Y yo necesitaba mis minutos diarios a solas con esa puerta, me tranquilizaba,
me relajaba…
La
primera vez que había escuchado aquella voz había sido simplemente porque
estaba aburrido y paseaba por los pasillos del hotel. Pero cuando había pasado
frente a su puerta su voz me había atraído como un imán, la escuche atentamente
y cuando pensaba retirarme esa voz comenzó con una canción que yo amaba y creía
que nadie conocía. Me atrapó.

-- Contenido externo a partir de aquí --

@[simp] theorem Dev.modCopy_repairs (d : Dev) (i : Fin 16) (f : Copy → Copy) : (d.modCopy i f).repairs = d.repairs := rfl
@[simp] theorem Dev.modCopy_rowSpares (d : Dev) (i : Fin 16) (f : Copy → Copy) : (d.modCopy i f).rowSpares = d.rowSpares := rfl
@[simp] theorem Dev.modCopy_stage (d : Dev) (i : Fin 16) (f : Copy → Copy) : (d.modCopy i f).stage = d.stage := rfl
@[simp] theorem Dev.modCopy_clk (d : Dev) (i : Fin 16) (f : Copy → Copy) : (d.modCopy i f).clk = d.clk := rfl
@[simp] theorem Dev.modCopy_freeCtr (d : Dev) (i : Fin 16) (f : Copy → Copy) : (d.modCopy i f).freeCtr = d.freeCtr := rfl
@[simp] theorem Dev.modCopy_readout (d : Dev) (i : Fin 16) (f : Copy → Copy) : (d.modCopy i f).readout = d.readout := rfl
@[simp] theorem Dev.modCopy_tested (d : Dev) (i : Fin 16) (f : Copy → Copy) : (d.modCopy i f).tested = d.tested := rfl
@[simp] theorem Dev.modCopy_entropyOk (d : Dev) (i : Fin 16) (f : Copy → Copy) : (d.modCopy i f).entropyOk = d.entropyOk := rfl
@[simp] theorem Dev.modCopy_strap (d : Dev) (i : Fin 16) (f : Copy → Copy) : (d.modCopy i f).strap = d.strap := rfl
@[simp] theorem Dev.modCopy_settings (d : Dev) (i : Fin 16) (f : Copy → Copy) : (d.modCopy i f).settings = d.settings := rfl
@[simp] theorem Dev.modCopy_trustBad (d : Dev) (i : Fin 16) (f : Copy → Copy) : (d.modCopy i f).trustBad = d.trustBad := rfl
@[simp] theorem Dev.modCopy_alerts (d : Dev) (i : Fin 16) (f : Copy → Copy) : (d.modCopy i f).alerts = d.alerts := rfl
@[simp] theorem Dev.modCopy_replaceN (d : Dev) (i : Fin 16) (f : Copy → Copy) : (d.modCopy i f).replaceN = d.replaceN := rfl
@[simp] theorem Dev.modCopy_i3cAddr (d : Dev) (i : Fin 16) (f : Copy → Copy) : (d.modCopy i f).i3cAddr = d.i3cAddr := rfl
@[simp] theorem Dev.modCopy_kinds (d : Dev) (i : Fin 16) (f : Copy → Copy) : (d.modCopy i f).kinds = d.kinds := rfl
@[simp] theorem Dev.modCopy_tiles (d : Dev) (i : Fin 16) (f : Copy → Copy) : (d.modCopy i f).tiles = d.tiles := rfl
@[simp] theorem Dev.modCopy_lofts (d : Dev) (i : Fin 16) (f : Copy → Copy) : (d.modCopy i f).lofts = d.lofts := rfl
@[simp] theorem Dev.modCopy_mesh (d : Dev) (i : Fin 16) (f : Copy → Copy) : (d.modCopy i f).mesh = d.mesh := rfl
@[simp] theorem Dev.modCopy_claims (d : Dev) (i : Fin 16) (f : Copy → Copy) : (d.modCopy i f).claims = d.claims := rfl
@[simp] theorem Dev.modCopy_seam (d : Dev) (i : Fin 16) (f : Copy → Copy) : (d.modCopy i f).seam = d.seam := rfl
@[simp] theorem Dev.modCopy_car (d : Dev) (i : Fin 16) (f : Copy → Copy) : (d.modCopy i f).car = d.car := rfl
@[simp] theorem Dev.modCopy_links (d : Dev) (i : Fin 16) (f : Copy → Copy) : (d.modCopy i f).links = d.links := rfl
@[simp] theorem Dev.modCopy_fab (d : Dev) (i : Fin 16) (f : Copy → Copy) : (d.modCopy i f).fab = d.fab := rfl
@[simp] theorem Dev.modCopy_host (d : Dev) (i : Fin 16) (f : Copy → Copy) : (d.modCopy i f).host = d.host := rfl
@[simp] theorem Dev.modCopy_mbs (d : Dev) (i : Fin 16) (f : Copy → Copy) : (d.modCopy i f).mbs = d.mbs := rfl
@[simp] theorem Dev.modCopy_owner (d : Dev) (i : Fin 16) (f : Copy → Copy) : (d.modCopy i f).owner = d.owner := rfl
@[simp] theorem Dev.modCopy_fabMbs (d : Dev) (i : Fin 16) (f : Copy → Copy) : (d.modCopy i f).fabMbs = d.fabMbs := rfl
@[simp] theorem Dev.modCopy_rings (d : Dev) (i : Fin 16) (f : Copy → Copy) : (d.modCopy i f).rings = d.rings := rfl
@[simp] theorem Dev.modCopy_ops (d : Dev) (i : Fin 16) (f : Copy → Copy) : (d.modCopy i f).ops = d.ops := rfl
@[simp] theorem Dev.modCopy_pads (d : Dev) (i : Fin 16) (f : Copy → Copy) : (d.modCopy i f).pads = d.pads := rfl
@[simp] theorem Dev.modCopy_seals (d : Dev) (i : Fin 16) (f : Copy → Copy) : (d.modCopy i f).seals = d.seals := rfl
@[simp] theorem Dev.modCopy_sessions (d : Dev) (i : Fin 16) (f : Copy → Copy) : (d.modCopy i f).sessions = d.sessions := rfl
@[simp] theorem Dev.modCopy_digests (d : Dev) (i : Fin 16) (f : Copy → Copy) : (d.modCopy i f).digests = d.digests := rfl
@[simp] theorem Dev.modCopy_seqs (d : Dev) (i : Fin 16) (f : Copy → Copy) : (d.modCopy i f).seqs = d.seqs := rfl
@[simp] theorem Dev.modCopy_accounts (d : Dev) (i : Fin 16) (f : Copy → Copy) : (d.modCopy i f).accounts = d.accounts := rfl
@[simp] theorem Dev.modCopy_beats (d : Dev) (i : Fin 16) (f : Copy → Copy) : (d.modCopy i f).beats = d.beats := rfl
@[simp] theorem Dev.modCopy_ym (d : Dev) (i : Fin 16) (f : Copy → Copy) : (d.modCopy i f).ym = d.ym := rfl
@[simp] theorem Dev.modCopy_loads (d : Dev) (i : Fin 16) (f : Copy → Copy) : (d.modCopy i f).loads = d.loads := rfl
@[simp] theorem Dev.modCopy_hitch (d : Dev) (i : Fin 16) (f : Copy → Copy) : (d.modCopy i f).hitch = d.hitch := rfl
@[simp] theorem Dev.modCopy_hitchFormed (d : Dev) (i : Fin 16) (f : Copy → Copy) : (d.modCopy i f).hitchFormed = d.hitchFormed := rfl
@[simp] theorem Dev.modCopy_hitchFailed (d : Dev) (i : Fin 16) (f : Copy → Copy) : (d.modCopy i f).hitchFailed = d.hitchFailed := rfl
@[simp] theorem Dev.modCopy_staging (d : Dev) (i : Fin 16) (f : Copy → Copy) : (d.modCopy i f).staging = d.staging := rfl
@[simp] theorem Dev.modCopy_staged (d : Dev) (i : Fin 16) (f : Copy → Copy) : (d.modCopy i f).staged = d.staged := rfl
@[simp] theorem Dev.modCopy_rebuild (d : Dev) (i : Fin 16) (f : Copy → Copy) : (d.modCopy i f).rebuild = d.rebuild := rfl

@[simp] theorem Dev.modModule_repairs (d : Dev) (m : ModId) (f : Module → Module) : (d.modModule m f).repairs = d.repairs := rfl
@[simp] theorem Dev.modModule_rowSpares (d : Dev) (m : ModId) (f : Module → Module) : (d.modModule m f).rowSpares = d.rowSpares := rfl
@[simp] theorem Dev.modModule_stage (d : Dev) (m : ModId) (f : Module → Module) : (d.modModule m f).stage = d.stage := rfl
@[simp] theorem Dev.modModule_clk (d : Dev) (m : ModId) (f : Module → Module) : (d.modModule m f).clk = d.clk := rfl
@[simp] theorem Dev.modModule_freeCtr (d : Dev) (m : ModId) (f : Module → Module) : (d.modModule m f).freeCtr = d.freeCtr := rfl
@[simp] theorem Dev.modModule_readout (d : Dev) (m : ModId) (f : Module → Module) : (d.modModule m f).readout = d.readout := rfl
@[simp] theorem Dev.modModule_tested (d : Dev) (m : ModId) (f : Module → Module) : (d.modModule m f).tested = d.tested := rfl
@[simp] theorem Dev.modModule_entropyOk (d : Dev) (m : ModId) (f : Module → Module) : (d.modModule m f).entropyOk = d.entropyOk := rfl
@[simp] theorem Dev.modModule_strap (d : Dev) (m : ModId) (f : Module → Module) : (d.modModule m f).strap = d.strap := rfl
@[simp] theorem Dev.modModule_settings (d : Dev) (m : ModId) (f : Module → Module) : (d.modModule m f).settings = d.settings := rfl
@[simp] theorem Dev.modModule_trustBad (d : Dev) (m : ModId) (f : Module → Module) : (d.modModule m f).trustBad = d.trustBad := rfl
@[simp] theorem Dev.modModule_alerts (d : Dev) (m : ModId) (f : Module → Module) : (d.modModule m f).alerts = d.alerts := rfl
@[simp] theorem Dev.modModule_replaceN (d : Dev) (m : ModId) (f : Module → Module) : (d.modModule m f).replaceN = d.replaceN := rfl
@[simp] theorem Dev.modModule_i3cAddr (d : Dev) (m : ModId) (f : Module → Module) : (d.modModule m f).i3cAddr = d.i3cAddr := rfl
@[simp] theorem Dev.modModule_kinds (d : Dev) (m : ModId) (f : Module → Module) : (d.modModule m f).kinds = d.kinds := rfl
@[simp] theorem Dev.modModule_tiles (d : Dev) (m : ModId) (f : Module → Module) : (d.modModule m f).tiles = d.tiles := rfl
@[simp] theorem Dev.modModule_lofts (d : Dev) (m : ModId) (f : Module → Module) : (d.modModule m f).lofts = d.lofts := rfl
@[simp] theorem Dev.modModule_mesh (d : Dev) (m : ModId) (f : Module → Module) : (d.modModule m f).mesh = d.mesh := rfl
@[simp] theorem Dev.modModule_claims (d : Dev) (m : ModId) (f : Module → Module) : (d.modModule m f).claims = d.claims := rfl
@[simp] theorem Dev.modModule_seam (d : Dev) (m : ModId) (f : Module → Module) : (d.modModule m f).seam = d.seam := rfl
@[simp] theorem Dev.modModule_car (d : Dev) (m : ModId) (f : Module → Module) : (d.modModule m f).car = d.car := rfl
@[simp] theorem Dev.modModule_links (d : Dev) (m : ModId) (f : Module → Module) : (d.modModule m f).links = d.links := rfl
@[simp] theorem Dev.modModule_fab (d : Dev) (m : ModId) (f : Module → Module) : (d.modModule m f).fab = d.fab := rfl
@[simp] theorem Dev.modModule_mbs (d : Dev) (m : ModId) (f : Module → Module) : (d.modModule m f).mbs = d.mbs := rfl
@[simp] theorem Dev.modModule_owner (d : Dev) (m : ModId) (f : Module → Module) : (d.modModule m f).owner = d.owner := rfl
@[simp] theorem Dev.modModule_fabMbs (d : Dev) (m : ModId) (f : Module → Module) : (d.modModule m f).fabMbs = d.fabMbs := rfl
@[simp] theorem Dev.modModule_rings (d : Dev) (m : ModId) (f : Module → Module) : (d.modModule m f).rings = d.rings := rfl
@[simp] theorem Dev.modModule_ops (d : Dev) (m : ModId) (f : Module → Module) : (d.modModule m f).ops = d.ops := rfl
@[simp] theorem Dev.modModule_copies (d : Dev) (m : ModId) (f : Module → Module) : (d.modModule m f).copies = d.copies := rfl
@[simp] theorem Dev.modModule_pads (d : Dev) (m : ModId) (f : Module → Module) : (d.modModule m f).pads = d.pads := rfl
@[simp] theorem Dev.modModule_seals (d : Dev) (m : ModId) (f : Module → Module) : (d.modModule m f).seals = d.seals := rfl
@[simp] theorem Dev.modModule_sessions (d : Dev) (m : ModId) (f : Module → Module) : (d.modModule m f).sessions = d.sessions := rfl
@[simp] theorem Dev.modModule_digests (d : Dev) (m : ModId) (f : Module → Module) : (d.modModule m f).digests = d.digests := rfl
@[simp] theorem Dev.modModule_seqs (d : Dev) (m : ModId) (f : Module → Module) : (d.modModule m f).seqs = d.seqs := rfl
@[simp] theorem Dev.modModule_accounts (d : Dev) (m : ModId) (f : Module → Module) : (d.modModule m f).accounts = d.accounts := rfl
@[simp] theorem Dev.modModule_beats (d : Dev) (m : ModId) (f : Module → Module) : (d.modModule m f).beats = d.beats := rfl
@[simp] theorem Dev.modModule_ym (d : Dev) (m : ModId) (f : Module → Module) : (d.modModule m f).ym = d.ym := rfl
@[simp] theorem Dev.modModule_loads (d : Dev) (m : ModId) (f : Module → Module) : (d.modModule m f).loads = d.loads := rfl
@[simp] theorem Dev.modModule_hitch (d : Dev) (m : ModId) (f : Module → Module) : (d.modModule m f).hitch = d.hitch := rfl
@[simp] theorem Dev.modModule_hitchFormed (d : Dev) (m : ModId) (f : Module → Module) : (d.modModule m f).hitchFormed = d.hitchFormed := rfl
@[simp] theorem Dev.modModule_hitchFailed (d : Dev) (m : ModId) (f : Module → Module) : (d.modModule m f).hitchFailed = d.hitchFailed := rfl
@[simp] theorem Dev.modModule_staging (d : Dev) (m : ModId) (f : Module → Module) : (d.modModule m f).staging = d.staging := rfl
@[simp] theorem Dev.modModule_staged (d : Dev) (m : ModId) (f : Module → Module) : (d.modModule m f).staged = d.staged := rfl
@[simp] theorem Dev.modModule_rebuild (d : Dev) (m : ModId) (f : Module → Module) : (d.modModule m f).rebuild = d.rebuild := rfl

Cuando descubrí que cada día a la misma hora ella
cantaba esa melodía me hice adicto a estar allí escuchando.
Así
pasaron los días, trabajo, puerta, voz… trabajo, puerta, voz… Entonces el
ultimo día en que podría escucharla llegó. Como una despedida compre la mas
hermosa rosa roja que encontré en las tiendas e hice que le pusieran una
tarjeta.
“Gracias
por las dulce melodías”
La
dejé a los pies de su puerta, le lance un beso y con un ultimo suspiro dejé que
mi Staff me arrastrara con todo y maletas, debíamos preparar todo para irnos
temprano a la mañana siguiente. Me entristecía dejar mi pequeño vicio atrás
pero… bueno, no sabía nada de la persona que estaba tras esa puerta, nada
excepto que amaba la misma canción que yo y que estaba enamorado de la idea de
su voz.
Cuando
salíamos del hotel a la mañana siguiente escuche un par de elegantes tacones
acercarse al mostrador, la hermosa mujer que encontré al girarme a ver, entrego
la llave de su habitación también y se dio vuelta hacia la puerta, hacia donde
yo me encontraba. Me quedé helado cuando al pasar por mi lado pude ver entre sus
dedos una rosa de intenso color rojo que combinaba con sus labios salidos de
una estrella de los años 50’s. La observe salir, tomar un taxi y desaparecer en
las calles. Sonreí, ella era hermosa, me había regalado hermosos momentos sin
saberlo y llevaba mi regalo entre sus dedos. Para un romance contra una puerta
cerrada no me había ido mal ¿Verdad?. Mire un poco mas por donde se había
marchado y volví a mi realidad, debíamos llegar pronto al aeropuerto. Yo estaba
impaciente por sentarme en el avión y escribir la canción que llevaba dando
vueltas en mi cabeza desde que esa voz había entrado por mis oídos la primera
vez.
Todo
fue normal, maletas, registro, papeleo, larga espera, abordaje… Y entonces
cuando levante la vista para tomar mi asiento, casi me tiro a llorar, a reír,
de rodillas a darle gracias a la vida, si, a ella, la vida que tenia que estar
haciéndome una broma. Si, ahí estaba ella y no conforme con eso me sonreía.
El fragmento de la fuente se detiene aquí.